-- ==== Sys2Proof/Machine/Frames.lean ====
section
/-! DEFINITION. Taking a frame: the ready line (R147), the routing windows (R144, R145), the primary link's channels
(R146), replies and notices from outside (R153, R172), and the answer of the block that owns the channel. -/

namespace Sys2Proof.Machine

/-- The receiver of a link. -/
def State.rx (s : State) (l : Link) : Receiver := (s.router.link l).rx

/-- Write the receiver of a link. -/
def State.setRx (s : State) (l : Link) (x : Receiver) : State :=
  { s with router := s.router.setLink l { s.router.link l with rx := x } }

/-- Place the reply to an ASK in its link's reply queue (R147, R169). -/
def State.answer (s : State) (l : Link) (channel tag : Byte) (r : Reply) : State :=
  { s with router := s.router.placeReply l (replyFrame channel tag r.payload) }

/-- A request handed to the block that owns its channel: an ASK gets the block's reply or UNKNOWN, a TELL nothing
(R172). -/
def State.handToBlock (h : Option Handler) (l : Link) (f : Frame) (s : State) : State :=
  match f.cls, h with
  | .ask, some act =>
    match act { link := l, cls := .ask, tag := f.tag, payload := f.payload } s with
    | (s1, some r) => s1.answer l f.channel f.tag r
    | (s1, none) => s1
  | .ask, none => s.answer l f.channel f.tag (Reply.refuse .unknown)
  | .tell, some act => (act { link := l, cls := .tell, tag := f.tag, payload := f.payload } s).1
  | _, _ => s

/-- R144, LOCAL: from the remote link no block executes a system or routing request. -/
def State.handFromRemote (h : Option Handler) (f : Frame) (s : State) : State :=
  if systemChannel f.channel then
    (if f.cls = .ask then s.answer .remote f.channel f.tag (Reply.refuse .denied) else s)
  else s.handToBlock h .remote f

/-- A frame is carried to the other link (R149, R152). -/
def State.carry (s : State) (origin : Link) (f : Frame) : State :=
  { s with router := s.router.forwardFrame origin f s.now }

/-- R144: an ASK or TELL from the remote link. -/
def State.routeRemote (h : Option Handler) (f : Frame) (s : State) : State :=
  match s.router.disposition f.channel with
  | .localOnly => s.handFromRemote h f
  | .localMirror => (s.notify .primary (.mirror f)).handFromRemote h f
  | .forward => s.carry .remote f

/-- R146: an ASK or TELL from the primary link. -/
def State.routePrimary (h : Option Handler) (f : Frame) (s : State) : State :=
  if f.channel.toNat < 128 then s.handToBlock h .primary f
  else if s.router.up then s.carry .primary f
  else if f.cls = .ask then s.answer .primary f.channel f.tag (Reply.refuse .noAnswer)
  else s

def State.route (h : Option Handler) (l : Link) (f : Frame) (s : State) : State :=
  match l with
  | .primary => s.routePrimary h f
  | .remote => s.routeRemote h f

/-- The router takes a frame its receiver has found complete: dropped while the ready line is low, an ASK reserving
its reply place first (R146, R147, R153, R172). `h` is what the owner of the channel does with a request. -/
def State.takeFrame (h : Option Handler) (l : Link) (f : Frame) (s : State) : State :=
  let s1 := s.setRx l Receiver.hunting
  if s.ready l then
    match f.cls with
    | .ask => State.route h l f { s1 with router := s1.router.reserve l }
    | .tell => State.route h l f s1
    | .reply => { s1 with router := s1.router.matchReply l f }
    | .notice => s1
  else s1

/-- A frame of any channel, its request looked up in the catalogue. -/
def State.takeAny (l : Link) (f : Frame) (s : State) : State := s.takeFrame (handlerOf f.channel) l f

def ReqClass.frame : ReqClass → FrameClass
  | .ask => .ask
  | .tell => .tell

/-- The frame of a request on a channel. -/
def requestFrame (channel : Byte) (r : Req) : Frame :=
  { cls := ReqClass.frame r.cls, channel := channel, tag := r.tag, payload := r.payload }

/-- A request of the catalogue arrives. -/
def State.takeRequest (channel : Byte) (h : Handler) (r : Req) (s : State) : State :=
  s.takeFrame (some h) r.link (requestFrame channel r)

/-! ### The receivers (R170) -/

/-- The frame of the bytes kept after the start marker, when its check matches. -/
def frameOf (kept : List Byte) : Option Frame :=
  match kept with
  | n :: c :: ch :: tag :: rest =>
    let payload := rest.take n.toNat
    let check := rest.drop n.toNat
    if leNat check = (crc16 (n :: c :: ch :: tag :: payload)).toNat then
      (match c.toNat with
        | 0 => some { cls := .ask, channel := ch, tag := tag, payload := payload }
        | 1 => some { cls := .tell, channel := ch, tag := tag, payload := payload }
        | 2 => some { cls := .reply, channel := ch, tag := tag, payload := payload }
        | _ => some { cls := .notice, channel := ch, tag := tag, payload := payload })
    else none
  | _ => none

/-- The bytes of a frame that its check covers (R169): length, class, channel, tag, payload. -/
def checkedBytes (f : Frame) : List Byte :=
  byte f.payload.length :: byte (classCode f.cls) :: f.channel :: f.tag :: f.payload

/-- A frame on the wire (R169): the start marker, the bytes the check covers, the check with its low byte first. -/
def wireBytes (f : Frame) : List Byte :=
  0x5C :: (checkedBytes f ++ leBytes 2 (crc16 (checkedBytes f)).toNat)

/-- The payload length of the frame under way. -/
def Receiver.length (x : Receiver) : Nat := (x.kept.headD 0).toNat

/-- Keep a byte and stand in a phase. -/
def Receiver.keep (x : Receiver) (b : Byte) (ph : RxPhase) : Receiver :=
  { phase := ph, kept := x.kept ++ [b], idle := 0 }

/-- R170: a byte of the header. -/
def Receiver.headerByte (x : Receiver) (b : Byte) : Receiver :=
  match x.kept.length with
  | 0 => if 240 < b.toNat then Receiver.hunting else x.keep b .header
  | 1 => if 3 < b.toNat then Receiver.hunting else x.keep b .header
  | 2 => x.keep b .header
  | _ => x.keep b (if x.length = 0 then .check else .payload)

/-- R170: one byte received, and the frame handed over when it completes one. -/
def Receiver.byte (x : Receiver) (b : Byte) : Receiver × Option Frame :=
  match x.phase with
  | .hunt => (if b = 0x5C then { phase := .header, kept := [], idle := 0 } else Receiver.hunting, none)
  | .header => (x.headerByte b, none)
  | .payload => (x.keep b (if x.kept.length + 1 < 4 + x.length then .payload else .check), none)
  | .check =>
    if x.kept.length + 1 < 6 + x.length then (x.keep b .check, none)
    else (Receiver.hunting, frameOf (x.kept ++ [b]))

/-- One byte received on a link. -/
def State.receiveByte (l : Link) (s : State) (b : Byte) : State :=
  let r := (s.rx l).byte b
  match r.2 with
  | none => s.setRx l r.1
  | some f => (s.setRx l r.1).takeAny l f

/-- Bytes received on a link; in SLEEP none is taken (R170). -/
def State.receive (l : Link) (bytes : List Byte) (s : State) : State :=
  if s.awake then bytes.foldl (State.receiveByte l) s else s

/-- A byte with a bad stop bit drops the frame under way (R170). -/
def State.badStopBit (l : Link) (bytes : List Byte) (s : State) : State :=
  let s1 := s.receive l bytes
  if s.awake then s1.setRx l Receiver.hunting else s1

/-- 20 ms without a byte of the frame under way (R170). -/
def Receiver.overdue (x : Receiver) : Bool := x.phase != .hunt && decide (20 ≤ x.idle)

/-- RECEIVER_TIMEOUT (R170). -/
def State.receiverTimeout (l : Link) (s : State) : State :=
  if (s.rx l).overdue then s.setRx l Receiver.hunting else s

end Sys2Proof.Machine
end

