/-- R152, R146: an ASK to be forwarded opens the record of its direction, or is answered BUSY when it is open; a
TELL opens none. R146: while the remote link is DOWN, an ASK of the host on an application channel is answered
NO_ANSWER whatever the abort mode and opens no record, and a TELL is dropped. -/
def Obligations.ForwardedRequestJoinsFarQueue : Prop :=
  (∀ (f : Frame) (s : State), s.ready .primary = true → 128 ≤ f.channel.toNat → s.router.up = false →
    (f.cls = .ask → ∃ t, exec (.forwardFrame .primary f) s = .next t ∧
      (t.router.link .primary).replies = (s.router.link .primary).replies ++
        [replyFrame f.channel f.tag (Reply.refuse .noAnswer).payload] ∧
      (t.router.link .primary).replyCount = (s.router.link .primary).replyCount + 1 ∧
      t.router.link .remote = s.router.link .remote ∧ (∀ k, t.router.record k = s.router.record k) ∧
      t.motors = s.motors ∧ t.sensors = s.sensors ∧ t.watch = s.watch ∧ t.store = s.store ∧ t.mixer = s.mixer ∧
      t.supply = s.supply) ∧
    (f.cls = .tell → exec (.forwardFrame .primary f) s = .next (s.setRx .primary Receiver.hunting))) ∧
  ∀ (l : Link) (f : Frame) (s : State), s.forwards l f.channel →
    (f.cls = .tell → ∃ t, exec (.forwardFrame l f) s = .next t ∧
      (t.router.link l.other).forward =
        (s.router.link l.other).forward ++ [{ frame := f, entered := s.now }] ∧
      (∀ k, t.router.record k = s.router.record k) ∧
      (t.router.link l).replyCount = (s.router.link l).replyCount) ∧
    (f.cls = .ask → s.router.record l = none → ∃ t, exec (.forwardFrame l f) s = .next t ∧
      (t.router.link l.other).forward =
        (s.router.link l.other).forward ++ [{ frame := f, entered := s.now }] ∧
      t.router.record l = some { channel := f.channel, tag := f.tag, start := s.now,
                                 timer := if s.router.wait = 0 then none else some s.router.wait } ∧
      t.router.record l.other = s.router.record l.other ∧
      (t.router.link l).replies = (s.router.link l).replies ∧
      (t.router.link l).replyCount = (s.router.link l).replyCount + 1) ∧
    (f.cls = .ask → ∀ rec, s.router.record l = some rec → ∃ t, exec (.forwardFrame l f) s = .next t ∧
      (t.router.link l.other).forward = (s.router.link l.other).forward ∧
      t.router.record l = some rec ∧
      (t.router.link l).replies =
        (s.router.link l).replies ++ [replyFrame f.channel f.tag (Reply.refuse .busy).payload] ∧
      (t.router.link l).replyCount = (s.router.link l).replyCount + 1)

/-- R153: a REPLY that matches the record whose far link it comes from closes it and reaches the origin unchanged;
any other REPLY is discarded, as is a NOTICE (R172). -/
def Obligations.ForwardedReplyClosesMatchingRecord : Prop :=
  ∀ (l : Link) (channel tag : Byte) (payload : List Byte) (s : State), s.ready l = true →
    (∀ rec, s.router.record l.other = some rec → rec.channel = channel → rec.tag = tag →
      ∃ t, exec (.forwardedReply l channel tag payload) s = .next t ∧
        t.router.record l.other = none ∧ t.router.record l = s.router.record l ∧
        (t.router.link l.other).replies =
          (s.router.link l.other).replies ++ [replyFrame channel tag payload]) ∧
    ((∀ rec, s.router.record l.other = some rec → ¬ (rec.channel = channel ∧ rec.tag = tag)) →
      exec (.forwardedReply l channel tag payload) s = .next (s.setRx l Receiver.hunting)) ∧
    exec (.inboundNotice l channel tag payload) s = .next (s.setRx l Receiver.hunting)

/-- R144: a system or routing request that a window makes local on the remote link is executed by no block and an ASK
of it answered DENIED; R172: an ASK on a channel to which the catalogue assigns no request is answered UNKNOWN.
That the unassigned channel 0x4F is answered so while a compaction runs too is the model's choice (log entry 40). -/
def Obligations.DeniedAndUnknownRequests : Prop :=
  (∀ (c : ReqClass) (channel tag : Byte) (payload : List Byte) (s : State), s.ready .remote = true →
     systemChannel channel = true → s.router.disposition channel ≠ .forward →
     ∃ t, exec (.systemFrameDenied c channel tag payload) s = .next t ∧
       t.motors = s.motors ∧ t.sensors = s.sensors ∧ t.watch = s.watch ∧ t.store = s.store ∧ t.mixer = s.mixer ∧
       t.supply = s.supply ∧
       (t.router.link .remote).replies = (s.router.link .remote).replies ++
         (if c = .ask then [replyFrame channel tag (Reply.refuse .denied).payload] else [])) ∧
  (∀ (l : Link) (c : ReqClass) (channel tag : Byte) (payload : List Byte) (s : State),
     s.admits l channel = true → handlerOf channel = none →
     ∃ t, exec (.unknownChannel l c channel tag payload) s = .next t ∧
       t.motors = s.motors ∧ t.sensors = s.sensors ∧ t.watch = s.watch ∧ t.store = s.store ∧ t.mixer = s.mixer ∧
       t.supply = s.supply ∧
       (t.router.link l).replies = (s.router.link l).replies ++
         (if c = .ask then [replyFrame channel tag (Reply.refuse .unknown).payload] else []))

/-- R148: where a notice handed to the router for a link goes; a ROUTE_STATUS reply clears the overflow flags it reports
set. The layout of the reply's data is the model's choice (log entry 8). -/
def Obligations.NoticePlacement : Prop :=
  ∀ (l : Link) (n : Notice) (s : State),
    (∀ r : Req, r.cls = .ask → s.admits r.link 0x52 = true → ∃ t, exec (.routeStatus r) s = .next t ∧
      t = State.replied { s.entered 0x52 r with router := (s.entered 0x52 r).router.clearOverflow } 0x52 r
          (.plain .ok (s.entered 0x52 r).routeData) ∧
      ∀ k, (t.router.link k).overflow = false) ∧
    (l = .remote → s.router.up = false → s.notify l n = s) ∧
    ((l = .primary ∨ s.router.up = true) →
      let q := s.router.link l
      let t := (s.notify l n).router.link l
      (q.notices.length < 16 →
        t.notices = q.notices ++ [n.frame q.counter] ∧ t.counter = q.counter + 1 ∧ t.overflow = q.overflow) ∧
      (16 ≤ q.notices.length → (∃ layout, n = .report layout) → t = q) ∧
      (16 ≤ q.notices.length → (∀ layout, n ≠ .report layout) → q.notices.any isReport = true →
        t.notices = removeFirst isReport q.notices ++ [n.frame q.counter] ∧ t.counter = q.counter + 1 ∧
          t.overflow = q.overflow) ∧
      (16 ≤ q.notices.length → (∀ layout, n ≠ .report layout) → q.notices.any isReport = false →
        t.notices = q.notices ∧ t.counter = q.counter ∧ t.overflow = true))
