-- ==== Sys2Proof/Laws/ExpirySteps.lean ====
section
/-! SUPPORT. What one control expiry commands of a channel, which kinds of notice it gives, and what it breaks at the
barrier (R25, R26, R28 to R38, R52, R53, R57, R58). -/

namespace Sys2Proof.Machine

/-! ### What the stages command -/

/-- The control law ran on the profile y, from the record c (R36 to R38). -/
def Channel.ruled (c d : Channel) (y : Profile) : Prop :=
  let k := controlLaw c.gains y.q y.spd d.enc { integ := c.integ, uc := c.uc, sat := c.sat }
  d.q = y.q ∧ d.spd = y.spd ∧ d.phase = y.phase ∧ d.integ = k.integ ∧ d.uc = k.uc ∧ d.sat = k.sat ∧
    d.drive = .driven

/-- One step of the current segment g, from the record c (R28 to R35). -/
def Channel.ran (c d : Channel) (g : Segment) : Prop :=
  match g.kind with
  | .duty => d.q = d.enc * 1000000 ∧ d.spd = 0 ∧ d.phase = .done ∧ d.integ = 0 ∧ d.uc = g.duty ∧ d.sat = false ∧
      d.drive = .driven
  | .speed => Channel.ruled c d (Machine.speedStep c.q c.spd (g.cruise * 1000) g.accel g.decel)
  | .stop => Channel.ruled c d (stopStep { q := c.q, spd := c.spd, phase := c.phase } c.stopRate)
  | _ => Channel.ruled c d (Machine.moveStep c.q c.spd g.target (g.cruise * 1000) g.accel g.decel) ∧
      (d.state = .settling ↔ d.phase = .done)

/-- The channel follows its motor, action a in force (R26, R33). -/
def Channel.follows (d : Channel) (a : Rest) : Prop :=
  d.q = d.enc * 1000000 ∧ d.spd = 0 ∧ d.phase = .done ∧ d.integ = 0 ∧ d.uc = 0 ∧ d.sat = false ∧ d.applied = 0 ∧
    d.drive = (if a = .brake then .shorted else .off)

/-- A running channel takes one step of its current segment. -/
theorem Channel.ran_work (f : Feed) (c : Channel) (g : Segment) (hl : f.live = true) (hk : c.kind ≠ .none) (hs :
    c.state = .running) (hc : c.current = some g) : Channel.ran c (c.work f) g ∧ (c.work f).current = c.current ∧
    (g.kind = .duty ∨ g.kind = .speed → (c.work f).steps = c.steps + 1) := by
  have hcomp : c.computed f.live = true := by simp [Channel.computed, hl, hs]
  have hw : c.work f = { c.commanded.outputDriven f with prevEnc := (c.commanded.outputDriven f).enc } := by
    simp [Channel.work, hk, hcomp]
  have hr : c.restStep = c.withProfile (stopStep c.profile c.stopRate) := by
    simp [Channel.restStep, hc, hs]
  rw [hw]
  unfold Channel.commanded
  rw [hs, hc]
  cases hg : g.kind <;> simp only [Channel.ran, hg]
  · simp [Channel.dutyStep, Channel.outputDriven, microDeg, hc]
  · simp [Channel.ruled, Channel.speedStep, Channel.outputDriven, Channel.controlled, Channel.withProfile, hc]
  · simp only [Channel.moveStep, Channel.ruled]
    split <;> rename_i h <;> simp [Channel.outputDriven, Channel.controlled, Channel.withProfile, h, hc, hs]
  · simp only [Channel.moveStep, Channel.ruled]
    split <;> rename_i h <;> simp [Channel.outputDriven, Channel.controlled, Channel.withProfile, h, hc, hs]
  · rw [hr]; simp [Channel.ruled, Channel.outputDriven, Channel.controlled, Channel.withProfile, Channel.profile, hc]

/-- A channel that rests, waits or is held with no MOVE takes the stopping or holding step (R34). -/
theorem Channel.rest_work (f : Feed) (c : Channel) (hk : c.kind ≠ .none) (hcomp : c.computed f.live = true)
   (hs : c.state ≠ .running) (hs2 : c.state ≠ .settling) (hm : c.state = .held → ∀ g, c.current = some g →
       g.isMove = false) :
   Channel.ruled c (c.work f) (stopStep { q := c.q, spd := c.spd, phase := c.phase } c.stopRate) ∧
       (c.work f).state = c.state := by
  have hw : c.work f = { c.commanded.outputDriven f with prevEnc := (c.commanded.outputDriven f).enc } := by
    simp [Channel.work, hk, hcomp]
  have hr : c.restStep = c.withProfile (stopStep c.profile c.stopRate) := by
    unfold Channel.restStep; split
    · rename_i g hg
      by_cases h : c.state = .held
      · simp [hm h g hg]
      · simp [h]
    · rfl
  have hc : c.commanded = c.restStep.controlled := by
    unfold Channel.commanded; split
    · rename_i a _; exact absurd a hs
    · rename_i a; exact absurd a hs2
    · rfl
  rw [hw, hc, hr]; simp [Channel.ruled, Channel.outputDriven, Channel.controlled, Channel.withProfile,
      Channel.profile]

/-- A settling channel is commanded where it stands (R28). -/
theorem Channel.settle_work (f : Feed) (c : Channel) (hl : f.live = true) (hk : c.kind ≠ .none) (hs : c.state =
    .settling) :
   Channel.ruled c (c.work f) { q := c.q, spd := c.spd, phase := c.phase } ∧ (c.work f).state = .settling := by
  have hcomp : c.computed f.live = true := by simp [Channel.computed, hl, hs]
  have hc : c.commanded = c.controlled := by
    unfold Channel.commanded; rw [hs]
  simp [Channel.work, hk, hcomp, hc, Channel.ruled, Channel.outputDriven, Channel.controlled, hs]

/-- A held MOVE takes the stopping step cut at its target (R57). -/
theorem Channel.heldMove_work (f : Feed) (c : Channel) (g : Segment) (hk : c.kind ≠ .none) (hcomp : c.computed f.live
    = true)
   (hs : c.state = .held) (hc : c.current = some g) (hg : g.isMove = true) :
   Channel.ruled c (c.work f) (heldMoveStep { q := c.q, spd := c.spd, phase := c.phase } c.stopRate g.target) ∧
       (c.work f).state = .held := by
  have h1 : c.commanded = c.restStep.controlled := by
    unfold Channel.commanded; rw [hs]
  have hr : c.restStep = c.withProfile (heldMoveStep c.profile c.stopRate g.target) := by
    simp [Channel.restStep, hc, hs, hg]
  simp [Channel.work, hk, hcomp, h1, hr, Channel.ruled, Channel.outputDriven, Channel.controlled, hs,
      Channel.withProfile, Channel.profile]

/-- A channel that is not computed follows its motor (R26). -/
theorem Channel.follow_work (f : Feed) (c : Channel) (a : Rest) (hl : f.live = true) (hk : c.kind ≠ .none) (hcomp :
    c.computed f.live = false)
   (hs : c.state ≠ .fault) (ha : c.restInForce = a) (hh : a ≠ .hold) :
   Channel.follows (c.work f) a ∧ (c.work f).state = c.state := by
  simp [Channel.work, hk, Channel.followMotor, ha, hh, Channel.follows, Channel.unwound, hl, hs, restDrive, microDeg]
  cases a <;> simp_all

theorem Channel.ruled_same {c d e : Channel} {y : Profile} (h : d.sameMotion e) (hr : Channel.ruled c d y) :
    Channel.ruled c e y := by
  obtain ⟨q, n, k, x, l, rfl⟩ := h; exact hr

theorem Channel.ran_same {c d e : Channel} {y : Segment} (h : d.sameMotion e) (hr : Channel.ran c d y) : Channel.ran
    c e y := by
  obtain ⟨q, n, k, x, l, rfl⟩ := h; exact hr

theorem Channel.follows_same {d e : Channel} {y : Rest} (h : d.sameMotion e) (hr : Channel.follows d y) :
    Channel.follows e y := by
  obtain ⟨q, n, k, x, l, rfl⟩ := h; exact hr

/-- R25 items 1 to 3 on a channel that waits at the barrier or is held, its current not above the threshold. -/
theorem Channel.expiryChecks_still {pause : PauseState} {f : Feed} {p : MotorPort} {r : MotorReading} {c : Channel}
    (hk : c.kind ≠ .none) (hs : c.state = .syncWait ∨ c.state = .held)
    (hc : absInt r.current ≤ 2 * (c.kind.ratedCurrent : Int)) :
    c.expiryChecks pause f p r = Checked.quiet (c.calmed r) := by
  have h1 : (c.readInputs r) = { c with enc := clamp (-2000000000) 2000000000 (c.enc + r.delta), mA := r.current } :=
      by
    simp [Channel.readInputs, hk]
  have hns : c.state ≠ .idle ∧ c.state ≠ .fault ∧ c.state ≠ .running ∧ c.state ≠ .settling := by
    rcases hs with h | h <;> simp [h]
  have h2 : (c.readInputs r).checkCurrent p = Checked.quiet { c.readInputs r with overCount := 0 } := by
    have : ¬ 2 * (c.kind.ratedCurrent : Int) < absInt r.current := by omega
    simp [Channel.checkCurrent, Channel.currentChecked, h1, hk, hns, Channel.overCurrent, this]
  have h3 : Channel.checkDone pause f.live p { c.readInputs r with overCount := 0 } =
      Checked.quiet { c.readInputs r with overCount := 0 } := by
    simp only [Channel.checkDone, h1]
    split
    · rfl
    · simp [Channel.durationUsed, hns]
  have h4 : Channel.checkStall f.live f.lam c.applied p { c.readInputs r with overCount := 0 } =
      Checked.quiet (c.calmed r) := by
    simp [Channel.checkStall, h1, hns, Channel.calmed]
  have h5 : Channel.takeHead pause f.live p (c.calmed r) = Checked.quiet (c.calmed r) :=
    Channel.takeHead_away _ _ _ (by simp [Channel.calmed, h1, hns])
  have h6 : Channel.finishStop pause f.live p (c.calmed r) = (c.calmed r, []) :=
    Channel.finishStop_goesOn _ _ _ (fun g _ _ => by simp [Channel.stopLands, Channel.calmed, h1, hns])
  simp only [Channel.expiryChecks, hk, if_false]
  simp only [Checked.andThen, Checked.quiet, h2, h3, h4, h5, h6]
  simp [Checked.ofPair]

****************

Aim of the exercise:
Write out every line from the data above that includes "settling".

Answer box:
      (d.state = .settling ↔ d.phase = .done)
   (hs : c.state ≠ .running) (hs2 : c.state ≠ .settling) (hm : c.state = .held → ∀ g, c.current = some g →
/-- A settling channel is commanded where it stands (R28). -/
    .settling) :
   Channel.ruled c (c.work f) { q := c.q, spd := c.spd, phase := c.phase } ∧ (c.work f).state = .settling := by
  have hns : c.state ≠ .idle ∧ c.state ≠ .fault ∧ c.state ≠ .running ∧ c.state ≠ .settling := by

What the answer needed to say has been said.